PT: In terms of the streaming aspect of InteraXis, were you using the common Internet, or Internet 2? I ask because Internet 2 seems to be a popular research point for people working on low-latency audio and video collaboration and performance. Are you interested in low-latency collaboration and working over a medium such as Internet 2 which is still unavailable to the general public? If so, why? (and if not, why not?)

JG: Were were using the common Internet because Internet 2 was not available at any of the sites that we were presenting the piece in. I have not worked with Internet 2 networks and frankly low-latency is not a critical issue to me. No matter how low it can be taken a network interaction can never be said to be real-time in the way that a traditional concert can, and frankly I'm not sure that's the point. For a performer or audience member, the moment of the performance is the real-time moment, and latent events become creative components that can be layered with the live. I think accepting that working on the network involves the representation of asynchronous moments in time is much more interesting than trying to obsessively re-create traditional modes or methods of performance.

I don't have a moral objection to the use of Internet 2 technology because it is not publicly available - I think research in the field is important and for those who are interested in using this new network it is a valuable resource. The private aspect likely also increases the reliability of the streams, which is something that I think is critical in developing a diverse set of practices for streaming performance.

    PT: A lot of people working with sound over the net are concerned with ideas of audience and composer and playing with those lines. Works such as Chris Brown's 'Eternal Network Music', Jason Freeman's 'N.A.G. (Network Auralization for Gnutella)', and Max Neuhaus's 'Auracle' (all of these being works that are also discussed in the article) play with notions of collaboration amongst end users and not necessarily performers or people with musical skills. This doesn't really seem to be a focus in your work (this not a criticism of course, just an observation of difference), and I'm curious if such issues are important to you? My impression of your work is that it is, to some degree, about using technology and the net to open up the spaces and possibilities available to performers, as opposed to bringing the untrained users into the musical world through the interactive possibilities that the net offers. Would you agree with this observation? And if this is the case, I'm curious if you could discuss your thinking about performance, the net, and the encompassing scope of your work? (I hope that is not too general :-) )

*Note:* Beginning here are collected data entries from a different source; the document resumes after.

/-- Loops nest two deep, and no body holds END or a third level (03 R72). -/
def loopsOk (b : CoreBlob) : Bool :=
  let at' := fun (op : Nat) => (b.iram.filter (fun (e : Nat × BitVec 128) => (antIns e.2.toNat).cls == 5 && (antIns e.2.toNat).op == op))
  let loops := (at' 1).map (fun (e : Nat × BitVec 128) => (e.1, bits e.2.toNat 0 6 + 1))
  let depth := fun (pc : Nat) => (loops.filter (fun (l : Nat × Nat) => decide (l.1 < pc ∧ pc ≤ l.1 + l.2))).length
  loops.all (fun (l : Nat × Nat) => decide (depth l.1 < 2)) && (at' 2).all (fun (e : Nat × BitVec 128) => depth e.1 == 0)

/-- A route entry (03 Table 3.8; 12 R326); a KIND that is reserved is refused in an entry that is not in use as well (00 R13). -/
def routeOk (w : Nat) : Bool :=
  decide (bits w 28 3 ≤ 4) && (!nbit w 31 || (decide (bits w 7 7 ≤ 64) && (bits w 28 3 != 4 || bits w 16 3 == 0)))

/-- A queue allocation entry (03 Table 3.7). -/
def qallocOk (w : Nat) : Bool := !nbit w 31 || decide (1 ≤ bits w 0 7 ∧ bits w 0 7 ≤ 64)

/-- A blob: its place, registers and instructions (03 R68, R72, R78; 06 R150). -/
def blobOk (img : Contents) (timed : Bool) (mask : Nat) (b : CoreBlob) : Bool :=
  decide (b.tile < 16 ∧ b.row < 32 ∧ b.col < 16 ∧ b.ctx < 4) && nbit mask b.ctx &&
  b.regs.all (fun (e : Nat × W32) => ctxRegs.elem e.1) && b.store.all (fun (e : Nat × W8) => decide (e.1 < 0x30000)) &&
  b.iram.all (fun (e : Nat × BitVec 128) => decide (e.1 < 512) && insOk img b e.1 e.2) && loopsOk b &&
  blobTimed b == timed &&
  (timed || blobReg b 8 % 65536 != 0)

/-- An entry of QUEUE_TABLES by its register's offset. -/
def queueRegOk (o w : Nat) : Bool := if o < 0x60 then qallocOk w else routeOk w

/-- The blobs of the committed images whose contexts have not retired: a Retired context holds no queues and no reservations (06 R162). -/
def State.heldBlobs (s : State) : List CoreBlob :=
  s.loader.images.flatMap (fun i => i.img.blobs.filter (fun b => s.ctxState b.ctx != Ctx.retired))

def sameCore (a b : CoreBlob) : Bool := a.tile == b.tile && a.row == b.row && a.col == b.col

/-- Two Timed slots that overlap on a core (03 R78). -/
def slotsMeet (a b : CoreBlob) : Bool :=
  sameCore a b && blobTimed a && blobTimed b && a.ctx != b.ctx &&
  decide ((blobSlot a).1 ≤ (blobSlot b).2 ∧ (blobSlot b).1 ≤ (blobSlot a).2)

/-- The decision bits a blob's routes name, as lowest bits (12 R326). -/
def blobBits (b : CoreBlob) : List Nat :=
  (List.range 16).filterMap (fun r =>
    let w := blobReg b (0x80 + 4 * r)
    if nbit w 31 && bits w 28 3 == 4 then some (bits w 16 8) else none)

/-! Step 6: parameter sets, tables and routes. -/

def f32Finite (w : W32) : Bool := decide (fld w 23 8 < 255)

/-- An FP32 code that is finite, in units of 2^-149. -/
def f32Units (w : W32) : Int :=
  let m : Nat := if fld w 23 8 = 0 then fld w 0 23 else (2 ^ 23 + fld w 0 23) * 2 ^ (fld w 23 8 - 1)
  if bit w 31 then -(m : Int) else m

/-- A parameter set (05 R139); X0 + 256 × 2^WLOG2 is judged exactly against the FP32 range. -/
def psetOk (w : Nat) : Bool :=
  let p := pset w
  match p.fn with
  | 0 => decide (p.keyFmt < 3)
  | 1 => decide (-24 ≤ p.wlog ∧ p.wlog ≤ 24) && f32Finite p.x0 && f32Finite p.lo && f32Finite p.hi &&
         decide ((f32Units p.x0 + ((2 ^ (p.wlog + 157).toNat : Nat) : Int)).natAbs ≤ (2 ^ 24 - 1) * 2 ^ 253)
  | 2 => true
  | 3 => true
  | 4 => true
  | 5 => bits w 230 2 != 3 && bits w 228 2 != 3 && decide (p.nMax * (p.d + p.dv) ≤ 16384)
  | 6 => bits w 230 2 != 3 && bits w 228 2 != 3 && decide (p.nMax * (p.d + p.dv) ≤ 16384) &&
         f32Normal p.lo.toNat && f32Normal p.hi.toNat
  | _ => false

/-- A table descriptor's fields (08 Table 8.2). -/
def State.tableOk (s : State) (n : Nat) : Bool :=
  let half := fun (j : Nat) =>
    let h := s.rd (Reg.pt n + 4 + 4 * j)
    if s.ptMode n = 1 then decide (fld h 23 3 ≤ 6) else decide (fld h 23 3 ≤ 5 ∧ fld h 4 5 ≤ 18)
  s.ptMode n != 3 && !s.ptPend n && half 0 && (s.ptMode n == 1 || half 1) &&
  (s.ptMode n != 1 || decide (1 ≤ s.ptEntries n ∧ s.ptEntries n ≤ 4194304))

/-- A lookup route (08 R219). -/
def State.lookupOk (s : State) (r : Nat) : Bool :=
  let w := s.rd (Reg.pr r)
  let keys := fld w 19 6 + 1
  let maj := fld w 15 4 + 1
  !bit w 31 || (s.ptEn (fld w 25 6) && decide (1 ≤ fld w 7 8 ∧ 2 * fld w 7 8 ≤ s.cTick) &&
    (s.ptMode (fld w 25 6) != 2 || decide (keys ≤ 16)) && decide (maj ≤ keys))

    JG: This is a big question, but I think it's accurate to say that I am less concerned in my own work with end users, though I know and admire all of the pieces that you mention. I think there is a place for a hands-on experience of networked art and I'm sure that the audience gets something out of that which my work will never provide them.

    Although I don't think it's been a conscious choice to move away from that kind of work, but I do come out of a concert music background and therefore have an admiration for performers and their specific talents. I am often driven by a desire to hear the musical result of certain combinations of players, and to create environments that are conducive to a mutual exploration. While I'm interested in the results of the experiments of casual users as an indication of a given system's usefulness or creative potential, I also think there is a place for the artist here. I say that with a specific agenda in mind -- that I think in general artists in this culture are valued less and less. And while I think there is a natural creative spark and impulse in all of us, I think the category of artist is still valid, as an indication of a kind of internal commitment and dedication, a recognition of sacrifice and a willingness to proceed in spite of it. So I believe that systems built for artists to work within can reveal other aspects of their utility, and also point to deeper meanings or stir emotional reactions that I have to admit I seldom feel when experiencing work made by a casual user.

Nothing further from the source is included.